[ENTRIES PROVIDED Boundary: Start]
/-- Clocks for which a word occupies its quadrant, before redundancy. -/
def State.clocksOf (s : State) (f : Frame) (i : Instr) : Nat :=
  let k := coreKind (s.coreOf f.g)
  let img := s.imageKind f
  let p := passes k f.g.width
  match i with
  | .dret .. => 2 * p
  | _ => if img == .tamut then 2 * p else if (info i).matrix then 1 else p + wordExtra f img i

/-- The word is duplicated (R144). -/
def duplicated (f : Frame) (i : Instr) : Bool := f.g.red && !(info i).matrix

/-- Clocks for which a word occupies its quadrant. -/
def State.occupancy (s : State) (f : Frame) (i : Instr) : Nat :=
  let swap := match i with
    | .eqp _ n => s.eqpSwap f n.toNat
    | _ => none
  match swap with
  | some (_, es) => coreClocks (coreKind (s.coreOf f.g)) (8 + es.length)
  | none => (if duplicated f i then 2 else 1) * s.clocksOf f i

/-- Gang issue slots of a word (R144, R179). -/
def slotsOf (i : Instr) : Nat :=
  match i with
  | .dret .. => 2
  | _ => 1

/-! ### The decision -/

/-- What a quadrant's decision comes to: a change of the machine, or an instruction to execute. -/
inductive Decision where
  | done (s : State)
  | run (i : Instr) (s : State)
  deriving DecidableEq, Repr

/-- A step of divergence takes the decision (R179). -/
def State.runStep (s : State) (f : Frame) (i : Instr) (signal : Nat) : Decision :=
  let core := s.coreOf f.g
  let s := (s.signal core signal 1).occupy f.gid f.ui (s.clock core) (3 * passes (coreKind core) f.g.width)
  .run i { s with cur := some (f.gid, f.ui) }

/-- A raised event is taken (R186, R189). -/
def State.runEvent (s : State) (f : Frame) : Decision :=
  s.runStep f (if f.g.hpc != 0 then .handlerEntry else .defaultDecision) 0x04

/-- While a forced rotation is due, a collective with lanes outside does not issue: its lanes count as having executed
and wait in `km`, and a further rotation follows (R198, R199, R200). -/
def discardColl (f : Frame) : Frame :=
  let pc := f.u.ipc
  let g := { f.g with lag := mergeLanes f.u.am (uniform 0) f.g.lag }
  let f := Frame.gather { f with g := g, u := { f.u with aged := f.u.aged &&& ~~~f.u.am } }
  { f with u := { f.u with rot := true, rotated := false, collPc := some pc, pass := none } }

/-- Lanes in which a word reads a poisoned register (R339); where it reads other lanes' registers, or writes a scalar,
a poisoned register of any lane counts for all. `pf` never consumes. -/
def State.poisonHits (s : State) (f : Frame) (i : Instr) : Mask :=
  let x := f.infoOf i
  let part := if x.unguarded then f.base else Frame.part f x.hdr
  let regs := readLocs f x
  let hit := maskOf fun l => regs.any fun loc => s.poisoned f.gid loc l
  let wide := match i with
    | .bcst .. | .shfl .. => true
    | _ => x.wr.any fun d => d.1.isS
  match i with
  | .pf .. => 0
  | _ => if wide then (if hit == 0 then 0 else part) else part &&& hit

/-! ### Words whose copies differ (R144, R145, R258) -/

/-- The datapath positions of a lane's two copies (R129, R144). -/
def State.positions (s : State) (g : Gang) (l : Nat) : Nat × Nat :=
  match coreKind (s.coreOf g) with
  | .banner =>
    let p := 8 * (s.gslot g (l / 8) % 8) + l % 8
    (p, (p + 1) % 64)
  | .pennant => (l % 16, (l % 16 + 1) % 16)

/-- The lane unit of a datapath position of a gang's quadrant (R341). -/
def State.laneUnit (s : State) (g : Gang) (p : Nat) : HwUnit := .lanes (s.coreOf g) g.quad (p / 8)

/-- The positions of the lane in which the copies differ: which of the lanes that take part it is, is free. -/
def State.differ (s : State) (g : Gang) (m : Mask) : (Nat × Nat) × State :=
  let ls := lanesOf m
  let (r, s) := s.free
  (s.positions g ((ls[r % max 1 ls.length]?).getD 0), s)

/-- A single mismatch is logged for its unit (R339, R340). -/
def State.corrected (s : State) (core : Nat) (u : HwUnit) : State := (s.logCorrected (unitNum u)).signal core 0x0F 1

/-- Which lanes of some the two results differ in, is free; at least one (R258; log entry 130). -/
def State.concerned (s : State) (m : Mask) : Mask × State :=
  let (r, s) := s.free
  let c := m &&& BitVec.ofNat 64 r
  (if c == 0 then (lowest m).elim 0 fun l => maskOf fun k => k == l else c, s)

/-- Some lanes fault at a unit's word, and the others, where it still has some, execute it. -/
def State.runOthers (s : State) (f : Frame) (bad : Mask) (c : Cause) (run : State → Frame → Decision) : Decision :=
  let s := s.laneFault f.gid f.ui bad c f.u.ipc
  match s.frameOf f.gid f.ui with
  | none => .done s
  | some f' => if f.u.hm || f'.u.am == 0 then .done s else run s f'

/-- A word of the matrix engine that has issued: its results are compared (R258). `trp` has none; an `mma` is checked at
its block steps. With two mismatches the lanes concerned fault and the others are written after the recompute. -/
def State.runMatrix (s : State) (f : Frame) (i : Instr) : Decision :=
  match i with
  | .trp .. => .run i s
  | _ =>
    let core := s.coreOf f.g
    let (miss, s) := s.takeGlitch (2 * core + 1)
    if 2 ≤ miss then
      let (m, s) := s.concerned (Frame.part f (info i).hdr)
      let s := { s.unitReport f.g .compute f.u.ipc m [.matrix core] 0 with slow := 8 }
      if m == 0 then .run i s else s.runOthers f m .compute fun s _ => .run i s
    else if miss = 1 then .run i { s.corrected core (.matrix core) with slow := 8 }
    else .run i s

/-- A word of the lane engine (majors 0x0 to 0x3 and 0xB, and paired words) but for the serialising `wrsr`: all it does is
write results. -/
def laneEngine (i : Instr) : Bool :=
  match i with
  | .pairedWord .. => true
  | .wrsr .. => false
  | _ => [0x0, 0x1, 0x2, 0x3, 0xB].contains ((encode i).extractLsb' 59 4).toNat

/-- The unit goes on while a word's copies are compared: what the word leaves behind is a result or an operation, which
the scoreboard and windows hold (R143, R144). Every other word acts on its unit or hands work to an engine, and does so
once its copies agree (R144, R145). -/
def goesOn (i : Instr) : Bool := laneEngine i || (info i).windowed || (info i).ord.isSome
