-- ==== Sys2Proof/Certificates/Slice0/Obligations.lean ====
section
/-! DEFINITION. The statements about this model: encoding and steps, lane-engine words and their arithmetic, control,
faults and the system, memory, and the events of the engines, the Director, the host and the checkers. -/

open Sys2Proof Sys2Proof.Machine

/-! ### Encoding and decoding -/

/-- R24 to R32, R41, R46: decoding the encoding of any well-formed word gives it back, every operand at every value; and a
word decodes only to a well-formed instruction whose encoding it is, so every bit that its format leaves unused is 0. -/
def Obligations.RoundTrip : Prop :=
  (∀ i, WellFormed i → decodeWord (encode i) = some i) ∧
  ∀ w i, decodeWord w = some i → WellFormed i ∧ encode i = w

/-- R49: the first failing check names the illegal word's cause, in this order: reserved major 0x02, absent unit 0x11,
illegal encoding 0x01 (a word that no format admits is one), register window 0x03; a word that fails none decodes to its
instruction. -/
def Obligations.FirstFailingCheck : Prop :=
  (∀ c (w : BitVec 64), w.getLsbD 63 = false → 12 ≤ (w.extractLsb' 59 4).toNat →
    decodeIn c w = .illegalEncoding .reservedMajor) ∧
  (∀ c (w : BitVec 64), w.getLsbD 63 = false → w.extractLsb' 59 4 = 8 → c.core = .pennant →
    decodeIn c w = .illegalEncoding .absent) ∧
  (∀ c (w : BitVec 64), (w.getLsbD 63 = true ∨ (w.extractLsb' 59 4).toNat < 12 ∧
      (w.extractLsb' 59 4 = 8 → c.core = .banner)) → decodeWord w = none →
    decodeIn c w = .illegalEncoding .illegal) ∧
  ∀ c i, WellFormed i → ((info i).matrix = true → c.core = .banner) →
    decodeIn c (encode i) =
      if ctxLegal c i = false then .illegalEncoding .illegal
      else if inWindow c i = false then .illegalEncoding .window
      else i

/-- R24, R27, R28, R41: words written out from the spec's field positions decode to the instructions they stand for:
`add.i32 v3, v4, v5` under `@!p2`, `ld.32 v1, [s2:s3 + v7]` with stream 5, a `bra` four words back (32 bytes) and a paired
`add`/`mov`. -/
def Obligations.DecodeWords : Prop :=
  decodeWord (0#1 ++ 0x0#4 ++ 0x00#6 ++ 1#1 ++ 2#5 ++ 1#1 ++ 0#4 ++ 3#8 ++ 4#8 ++ 5#8 ++ 0#8 ++ 0#2 ++ 0#4 ++ 3#4) =
    some (.add ⟨.on 2 true, 0⟩ .i32 3 4 5) ∧
  decodeWord (0#1 ++ 0x5#4 ++ 0x02#6 ++ 0#1 ++ 0#5 ++ 0#1 ++ 6#4 ++ 1#8 ++ 18#6 ++ 7#8 ++ 0#6 ++ 5#3 ++ 3#8 ++ 2#2 ++ 0#1) =
    some (.ld32 ⟨.always, 6⟩ 1 ⟨18, 7, 0, ⟨5, 3, .device⟩⟩ false) ∧
  decodeWord (0#1 ++ 0x4#4 ++ 0x00#6 ++ 0#1 ++ 0#5 ++ 0#1 ++ 0#4 ++ 0#8 ++ 0#8 ++ 0x3FFFFFC#26) =
    some (.bra ⟨.always, 0⟩ 0x3FFFFFC) ∧
  decodeWord (1#1 ++ (0#1 ++ 0x01#6 ++ 9#8 ++ 10#8 ++ 0#8) ++ (0#1 ++ 0x0D#6 ++ 12#8 ++ 13#8 ++ 0#8) ++ 0#1) =
    some (.pairedWord (.reg .add 9 10) (.reg .mov 12 13))

/-! ### Steps -/

/-- R138, R49, R142: the step of an issue decision runs the decoded word. Where the quadrant is free and owes no recompute,
the chosen unit owes no rotation, no event, no policy fault and no breakpoint, and its word at its PC decodes to `i`, the
step is `exec i` with what the model puts around it: losers wait one decision longer (the chosen unit's sub-gangs among
them), the unit is the quadrant's last chosen, the word is counted and takes its slot (R38, R198), the unit is the executing one, and afterwards a single step
stops and the machine settles. -/
def Obligations.StepRunsDecoded : Prop :=
  ∀ (s : State) core quad late rest c v x i, s.agenda = .issue core quad late :: rest →
    let s0 : State := { s with agenda := rest }
    let cs := s0.candidates core quad
    let q := FMap.getD (s0.core core).quads quad {}
    q.busy ≤ s0.clock core → q.redoDue (s0.clock core) = none →
    s0.pick core (s0.unitsIn core quad).length q.last cs = some c →
    let f := ((s0.waitOn cs c).frameOf c.gid c.ui).getD c
    let s1 : State := { (s0.waitOn cs c).chosen core quad f with defer := late }
    rotates f = false → raises f = false → invocationOver f.u = false → s1.breakpoint f = none →
    s1.versionOf f.g = some v → v.imageAt f.u.ipc.toNat = some x →
    runsImage (coreKind (s1.coreOf f.g)) x.kind = true → v.codeVa = none →
    decodeIn (s1.decodeCtx f x) (v.word f.u.ipc.toNat) = i →
    collCaught f i = false → s1.asks f i = false → s1.poisonHits f i = 0 → f.g.red = false →
    let clk := s1.clock (s1.coreOf f.g)
    let s2 : State :=
      { (s1.countWord f i).spendSlot f.gid f.ui (slotsOf i) clk (s1.occupancy f i) with cur := some (f.gid, f.ui) }
    step s = andThen (fun t => (t.endDecision (some f)).settle) (exec i s2)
[ENTRIES PROVIDED Boundary: End]
* [PROBLEM]:
Copy from the line with "runsImage (coreKind (s1.coreOf" to the final line of the records, inclusive, and add nothing else.

* [WRITTEN SOLUTION]:
    runsImage (coreKind (s1.coreOf f.g)) x.kind = true → v.codeVa = none →
    decodeIn (s1.decodeCtx f x) (v.word f.u.ipc.toNat) = i →
    collCaught f i = false → s1.asks f i = false → s1.poisonHits f i = 0 → f.g.red = false →
    let clk := s1.clock (s1.coreOf f.g)
    let s2 : State :=
      { (s1.countWord f i).spendSlot f.gid f.ui (slotsOf i) clk (s1.occupancy f i) with cur := some (f.gid, f.ui) }
    step s = andThen (fun t => (t.endDecision (some f)).settle) (exec i s2)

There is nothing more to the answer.